OP, I'm just repeating others when I say the most amusing thing about this is that YOU first said you were thinking of using the name. It's like you're holding a candy bar, she yanks it from your hand, then insists you can't touch HER candy!  :o

Charlotte is a beautiful name. I have an Aunt (in her 60s) and a SIL (in her 40s) with that name; it seems to be a timeless name without having been over-used.

When it comes to name-stealing, of course I think it isn't even possible, but I completely appreciate the claim if the name is really unusual.
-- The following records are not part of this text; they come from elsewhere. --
/-- One Nalsel port. -/
structure PortSt where
  lk : Lnk
  lanes : BitVec 2
  peerRole : BitVec 2
  newDie : Bool
  newDieSet : Fresh
  /-- The UID of the CONFIG of the present training differed from the last one seen (R430, R702). -/
  uidNew : Bool
  peerUnits : BitVec 13
  peerCaps : BitVec 3
  uid : W64
  /-- The last UID seen since the last whole-hub reset (R430). -/
  lastUid : Option W64
  tickFs : W32
  lostEvents : W32
  detachAt : Option Nat
  enum : Option EnumSt
  enumerated : Bool
  warp : WarpPort
  stakes : List (Nat × StakeView)
  /-- Requests refused for their stake that wait for a new claim (R553): partition, request. -/
  resend : List (Nat × OutReq)
  /-- Class descriptors read from the die, by CLASS_ID (R452). -/
  classes : List (Nat × List Byte)
  hoopOut : Pulse
  /-- HOOP_IN_n is asserted until this time (HOP_PINS, R504, R531). -/
  hoopInUntil : Nat
  deriving DecidableEq, Repr

/-! ### Units and halts (spec/10) -/

/-- The hub's view of a unit's run state (R541). -/
inductive View
  | running | draining | halted | stepping | unresponsive
  deriving DecidableEq, Repr

/-- A held halt record (R543, R476): its data as received or synthesized, and its hub times. -/
structure HaltRec where
  data : List Byte
  synthesized : Bool
  poisoned : Bool
  stopHub : W64
  haltedHub : W64
  deriving DecidableEq, Repr

/-- An open wait of a unit (R655). -/
structure OpenWait where
  chan : W32
  count : W32
  begin_ : W64
  deriving DecidableEq, Repr

/-- A CMD_END whose COUNTER_DELTA has not arrived (R754). -/
structure AwaitEnd where
  engine : Byte
  cmdSeq : W32
  layer : W16
  operator : W16
  markerTs : W64
  dieTs : W64
  deriving DecidableEq, Repr

/-- What the hub keeps of one unit. -/
structure UnitSt where
  view : View
  /-- Enumeration found the unit (R131). -/
  found : Bool
  classId : W16
  record : Option HaltRec
  /-- Halt timeout of the gathering the unit is in (R561, R562). -/
  haltDeadline : Option Nat
  /-- When the timeout of the gathering it is in ends, kept when its record ends the wait (R561). -/
  gatherBy : Option Nat
  /-- The unit has been declared UNRESPONSIVE since the latest halt or HALT request: no gathering waits for it (R562). -/
  declared : Bool
  /-- Its latest halt record or declaration (R559). -/
  settledAt : Nat
  /-- Step timeout (R567). -/
  stepDeadline : Option Nat
  /-- EVT_EN as last written or read; none before either (R754). -/
  evtEn : Option Byte
  runningSince : Nat
  uncertain : Bool
  waits : List OpenWait
  awaitEnds : List AwaitEnd
  /-- Registers gathered for a synthesized record (R545). -/
  synth : List (Nat × W32)
  deriving DecidableEq, Repr
/-! ### Hoop, run control, cuts (spec/09, spec/10, spec/11) -/

/-- A gathering: a halt of the partition collecting halt records (R549, R561). -/
structure Gather where
  /-- The halt action it belongs to (R559). -/
  actionTs : W64
  /-- HALT_TIMEOUT in ticks, fixed at the halt action. -/
  timeout : Nat
  hoopPorts : Byte
  downPorts : Byte
  deriving DecidableEq, Repr

/-- One unit of a cut (R596, R621). -/
structure CutUnit where
  unit : Nat
  /-- 0 RECORD; 1 SYNTHESIZED; 2 GAP; 3 POISONED_RECORD. -/
  ustatus : Nat
  rec_ : Option HaltRec
  deriving DecidableEq, Repr

/-- One row of the channel table (R599, R622). -/
structure ChanRow where
  chan : W32
  status : Nat
  truncated : Bool
  sendUnit : Option Nat
  recvUnit : Option Nat
  sent : W32
  received : W32
  /-- The receive slot has BYTES_HELD (R603). -/
  held : Bool
  firstMsg : Option Nat
  deriving DecidableEq, Repr

/-- One listed in-flight message (R601, R623). -/
structure CutMsg where
  chan : W32
  seq : W32
  recvUnit : Nat
  total : Nat
  bytes : List Byte
  /-- MSTATUS of R605; none while its read is outstanding or not begun. -/
  status : Option Nat
  deriving DecidableEq, Repr

/-- One captured range of one unit (R613 to R616). -/
structure CapRange where
  unit : Nat
  region : Byte
  offset : Nat
  len : Nat
  firstSplint : Nat
  bytes : List Byte
  /-- First byte of the range that could not be read. -/
  missingFrom : Option Nat
  ended : Bool
  deriving DecidableEq, Repr
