-- ==== Sys2Proof/Machine/Trace.lean ====
section
/-!
DEFINITION. The trace pipeline: records, routing, DRAM blocks, the port stream with its tiers, gaps and frames
(spec/13), and the exchange that the coder posts (spec/18).
-/

namespace Sys2Proof.Machine

open Sys2Proof

/-! ### Records (R697) -/

/-- A record that a hub block writes now. -/
def hubRec (cls p : Nat) (payload : List Byte) (s : State) : TraceRec :=
  { cls := cls, dieTime := false, partition := p, ts := s.now, payload := padTo 8 payload, spilled := false }

/-- LENGTH of a record. -/
def TraceRec.len (r : TraceRec) : Nat := 16 + r.payload.length

/-- The bytes of a record. -/
def TraceRec.bytes (r : TraceRec) : List Byte :=
  [BitVec.ofNat 8 r.cls, BitVec.ofNat 8 (b2n r.dieTime)] ++ leBytes 2 r.len ++ [BitVec.ofNat 8 r.partition, 0, 0, 0] ++
    leBytes 8 r.ts.toNat ++ r.payload

/-- DEST of a class in a routing: bit 0 the port, bit 1 DRAM (R703). -/
def destIn (routes : List Byte) (cls : Nat) : Nat := (routes.getD (cls - 1) 0).toNat % 4

/-- DEST of a record: by its TIMESTAMP under the routing before or after the latest switch (R704, R706). -/
def State.dest (s : State) (r : TraceRec) : Nat :=
  let x := s.part r.partition
  destIn (if r.ts.toNat ≤ x.switchTs.toNat then x.oldRoutes else x.routes) r.cls

/-- The partition routes some class to the port. ROUTE_14 is ignored (R704). -/
def State.hasPortStream (s : State) (p : Nat) : Bool :=
  (s.part p).routes.zipIdx.any fun (b, k) => k != 13 && b.getLsbD 0

/-- The payload of a LOSS record; `opened`: still counting (R734). -/
def lossPayload (count cause dest port : Nat) (first last : W64) (bytes unit : Nat) (opened : Bool) : List Byte :=
  leBytes 4 (sat 0xFFFFFFFF count) ++
    [BitVec.ofNat 8 cause, BitVec.ofNat 8 dest, BitVec.ofNat 8 port, BitVec.ofNat 8 (b2n opened)] ++
    leBytes 8 first.toNat ++ leBytes 8 last.toNat ++ leBytes 4 (sat 0xFFFFFFFF bytes) ++ leBytes 2 unit ++ [0, 0]

/-- A LOSS record that no longer counts. -/
def lossRec (p count cause dest port : Nat) (first last : W64) (bytes unit : Nat) (s : State) : TraceRec :=
  hubRec 0x0E p (lossPayload count cause dest port first last bytes unit false) s

/-! ### Blocks of the DRAM region (R717) -/

/-- Bytes of records in a block. -/
def Block.used (b : Block) : Nat := (b.recs.map TraceRec.len).sum

/-- Body bytes a block holds. -/
def blockBody : Nat := 65536 - 64

/-- The 65,536 bytes of a block (R717). -/
def Block.bytes (b : Block) : List Byte :=
  let body := b.recs.flatMap TraceRec.bytes
  let last := b.recs.foldl (fun m r => max m r.ts.toNat) 0
  slice (leBytes 4 0x4B4C4254 ++ [1, b.bkind, BitVec.ofNat 8 b.partition, BitVec.ofNat 8 (b2n b.lossOpen)] ++
    leBytes 4 b.seq.toNat ++ leBytes 4 body.length ++ leBytes 8 ((b.recs.head?.map fun r => r.ts.toNat).getD 0) ++
    leBytes 8 last ++ leBytes 4 b.recs.length ++ leBytes 4 (crc32c body).toNat ++ zeros 24 ++ body) 0 65536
My son is 9 and I didn't know anyone at all with his name when he was born ("Levi", which may be uncommon, but not at all unusual). I was very happy about that. Now his name is growing steadily in popularity and I'm a bit disappointed because I liked it being unique. I never would have tried to prevent a loved-one from using it on their own child, though!

I wonder how a person would feel if someone had a unique naming approach that someone 'stole' rather than the specific name (like "I'm going to name all my daughters after Disney princesses... Tianna, Ariel, and Belle), then someone else, like her SIL, comes along and names her kids Jasmine and Aurora. I can imagine some people getting really territorial!
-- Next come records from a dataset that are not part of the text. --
-- ==== Sys2Proof/Machine/Latch.lean ====
section
/-!
DEFINITION. Latch points, latch records and reprograms (spec/14).
-/

namespace Sys2Proof.Machine

open Sys2Proof

/-- The command marker that a BEGIN or END latch point carries (R756). -/
structure Marker where
  unit : Nat
  engine : Nat
  layer : Nat
  operator : Nat
  cmdSeq : Nat
  /-- Converted die timestamp. -/
  ts : Nat

/-- The counters of a mask, in ascending order. -/
def maskList (m : Nat) : List Nat := (List.range 64).filter (bit m)

/-- Payload of a LATCH record (R756): LKIND, NO_DELTA, REPROGRAM, the marker, SKIPPED, HOST_TAG, INCLUDED, words. -/
def latchPayload (lkind : Nat) (noDelta reprogram : Bool) (m : Option Marker) (skipped hostTag included : Nat)
    (words : List W64) : List Byte :=
  let g (f : Marker → Nat) : Nat := (m.map f).getD 0
  [BitVec.ofNat 8 lkind, BitVec.ofNat 8 (b2n m.isSome + 2 * b2n noDelta + 4 * b2n reprogram)] ++
    leBytes 2 ((m.map (·.unit)).getD 0xFFFF) ++ [BitVec.ofNat 8 (g (·.engine)), 0] ++ leBytes 2 (g (·.layer)) ++
    leBytes 2 (g (·.operator)) ++ zeros 2 ++ leBytes 4 (g (·.cmdSeq)) ++ leBytes 4 (sat 0xFFFFFFFF skipped) ++
    leBytes 4 hostTag ++ leBytes 8 (g (·.ts)) ++ leBytes 8 included ++ zeros 16 ++
    words.flatMap (fun w => leBytes 8 w.toNat)

/-- Counters whose selection has LATCH set (R757). -/
def State.latchMask (s : State) (p : Nat) : Nat := bitsOf 64 fun k => selLatch (s.sel p k)

/-- What one latch point asks for. -/
structure LatchReq where
  lkind : Nat
  marker : Option Marker := none
  noDelta : Bool := false
  hostTag : Nat := 0
  /-- INCLUDED; none: the counters with LATCH set. -/
  mask : Option Nat := none
  record : Bool := true
  /-- Taken for a pending COUNTER_CONFIG: one with LATCH_NOW takes effect at no other latch point (R766). -/
  own : Bool := false
  /-- A weft switch: the selections of the new plane. -/
  switch : Option (List (Nat × W64)) := none

/-- Close the counters whose selection changes: they restart at zero under the new one (R759). -/
def closeCounters (p : Nat) (new : List (Nat × W64)) (s : State) : State :=
  each new
    (fun (k, v) t =>
      if t.sel p k == v then t
      else modPart p (fun x => { x with counters := Tab.set x.counters k 0, sels := Tab.set x.sels k v }) t) s

/-- The mask of the counters that a reprogram closes. -/
def State.closedMask (s : State) (p : Nat) (new : List (Nat × W64)) : Nat :=
  bitsOf 64 fun k => new.any fun (j, v) => j == k && s.sel p k != v

/-- Take a latch point (R755): the words, then the reprogram of a weft switch or of a pending COUNTER_CONFIG, with its
completion (R758 to R761, R767). SKIPPED counts on where ROUTE_6 names no destination, so that no record is written. The
LATCH and CLOSE records hold the words of the edge; what their being written adds counts after it, under the new selections
(R752, R760). -/
def takeLatch (p : Nat) (q : LatchReq) (s : State) : State :=
  let x := s.part p
  let included := q.mask.getD (s.latchMask p)
  let words := (maskList included).map (s.ctr p)
  let cfg := if q.switch.isSome then none else x.cfg.filter fun c => !c.latchNow || q.own
  let new := (q.switch <|> cfg.map (·.sels)).getD []
  let reprogram := q.switch.isSome || cfg.isSome
  let closed := s.closedMask p new
  let closeWords := (maskList closed).map (s.ctr p)
  let s1 := modPart p (fun y => { y with lastLatch := some s.t }) s
  let s2 := if reprogram then
      s1 |> closeCounters p new
         |> modPart p (fun y =>
              { y with selOverride := q.switch.isNone, cfg := if cfg.isSome then none else y.cfg,
                       deferred := if cfg.isSome then y.deferred.filter fun d => !d.forConfig else y.deferred })
    else s1
  let latch := latchPayload q.lkind q.noDelta reprogram q.marker x.skipped q.hostTag included words
  let close := latchPayload 3 false true q.marker (if q.record then 0 else x.skipped)
    ((cfg.map fun c => c.tag.toNat).getD 0) closed closeWords
  let s3 := s2 |> (fun t => if q.record then writeRec 6 p latch t else t)
    |> (fun t => if reprogram then writeRec 6 p close t else t)
    |> (fun t => if (q.record || reprogram) && s2.dest (hubRec 6 p latch s2) != 0 then modPart p (fun y => { y with skipped := 0 }) t
        else t)
  let s4 := match cfg with
    | some c => complete c.fn c.tag
        { r0 := (maskList closed).length, r1 := s.t % 2 ^ 32, r2 := q.lkind } s3
    | none => s3
  hubEvent p 8 1 s4

/-- Ticks between latch points: 64 FAB cycles (R762). -/
def latchSpacing : Nat := 128

/-- The spacing of R762 allows a latch point now. -/
def State.latchAllowed (s : State) (p : Nat) : Bool :=
  match (s.part p).lastLatch with
  | some t => decide (t + latchSpacing ≤ s.t)
  | none => true

/-- A BEGIN or END latch point: taken, or merged (R762). -/
def markerLatch (p : Nat) (q : LatchReq) (s : State) : State :=
  if s.latchAllowed p then takeLatch p q s
  else
    s |> modPart p (fun x => { x with skipped := x.skipped + 1 }) |> bumpAlways 59 1 |> hubEvent p 9 1

/-- The first FAB edge that the spacing allows after the latch points already waiting. -/
def State.latchDue (s : State) (p : Nat) : Nat :=
  let last := match (s.part p).deferred.getLast? with
    | some d => some d.due
    | none => (s.part p).lastLatch
  match last with
  | some t => (max (t + latchSpacing) s.t + 1) / 2 * 2
  | none => s.t

/-- The block that COUNTER_LATCH with MODE 0 writes (R771): REPROGRAM where a pending COUNTER_CONFIG takes effect at this
latch point, which one with a latch point of its own does not. -/
def latchBlock (s : State) (p mask : Nat) : List Byte :=
  leBytes 8 s.t ++ leBytes 8 mask ++ leBytes 4 (sat 0xFFFFFFFF (s.part p).skipped) ++
    [BitVec.ofNat 8 (b2n ((s.part p).cfg.any fun c => !c.latchNow))] ++ zeros 11 ++
    (maskList mask).flatMap fun k => leBytes 8 (s.ctr p k).toNat ++ leBytes 8 (s.sel p k).toNat

/-- Write to the buffer window of a command in flight, from an offset, and nothing beyond it; a reset session's is fenced
(R281, R317). -/
def bufWrite (f : Nat) (tag : W32) (off : Nat) (data : List Byte) (s : State) : State :=
  match s.cmd f tag with
  | some c => if discards f then s else hostWrite (fnPort f) (c.bufAddr + off) (data.take (c.bufWindow - off)) s
  | none => s

/-- The buffer write of a command in flight will end in a PCIe error (R296). -/
def State.writeFails (s : State) (f : Nat) (tag : W32) : Bool := ((s.cmd f tag).map fun c => c.work.dmaError).getD false

/-- Take a HOST latch point for a COUNTER_LATCH and complete it (R771, R773); where the write of the block ends in a PCIe
error, the latch point has been taken (R296). -/
def hostLatch (f : Nat) (tag : W32) (p mask : Nat) (record : Bool) (s : State) : State :=
  let n := (maskList mask).length
  let block := latchBlock s p mask
  let s1 := takeLatch p { lkind := 2, hostTag := tag.toNat, mask := some mask, record := record } s
  if s.writeFails f tag then complete f tag { status := stBadAddress, part := true, r1 := s.t % 2 ^ 32 } s1
  else s1 |> bufWrite f tag 0 block |> complete f tag { r0 := n, r1 := s.t % 2 ^ 32 }

/-- Take a deferred latch point. -/
def deferredTake (p : Nat) (d : DeferredLatch) (s : State) : State :=
  if d.forConfig then
    if (s.part p).cfg.isSome then
      takeLatch p { lkind := d.lkind, hostTag := if d.lkind = 2 then d.tag.toNat else 0, own := true } s
    else s
  else hostLatch d.fn d.tag p d.mask.toNat d.record s

/-- A HOST or FORCED latch point: taken now if the spacing allows, else at the first edge it allows (R762). -/
def requestLatch (p : Nat) (d : DeferredLatch) (s : State) : State :=
  if s.latchAllowed p && (s.part p).deferred.isEmpty then deferredTake p d s
  else modPart p (fun x => { x with deferred := x.deferred ++ [{ d with due := s.latchDue p }] }) s

end Sys2Proof.Machine
end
That is my 12 year old son's name!  We chose it for Biblical reasons (he was almost 'Noah').

Ah yes, the rise of the old testament names over the past decade....  my son has one too (neither Levi or Noah but similar), but we were aware that it's on the increase prior to selecting it.  Given our other name choices were all in the top 25 I was just glad this one was only top 100, and a fairly recent entry!   

myself and my siblings are old testament names, but thats because they liked the names and the fact it tied in was happy coincidence.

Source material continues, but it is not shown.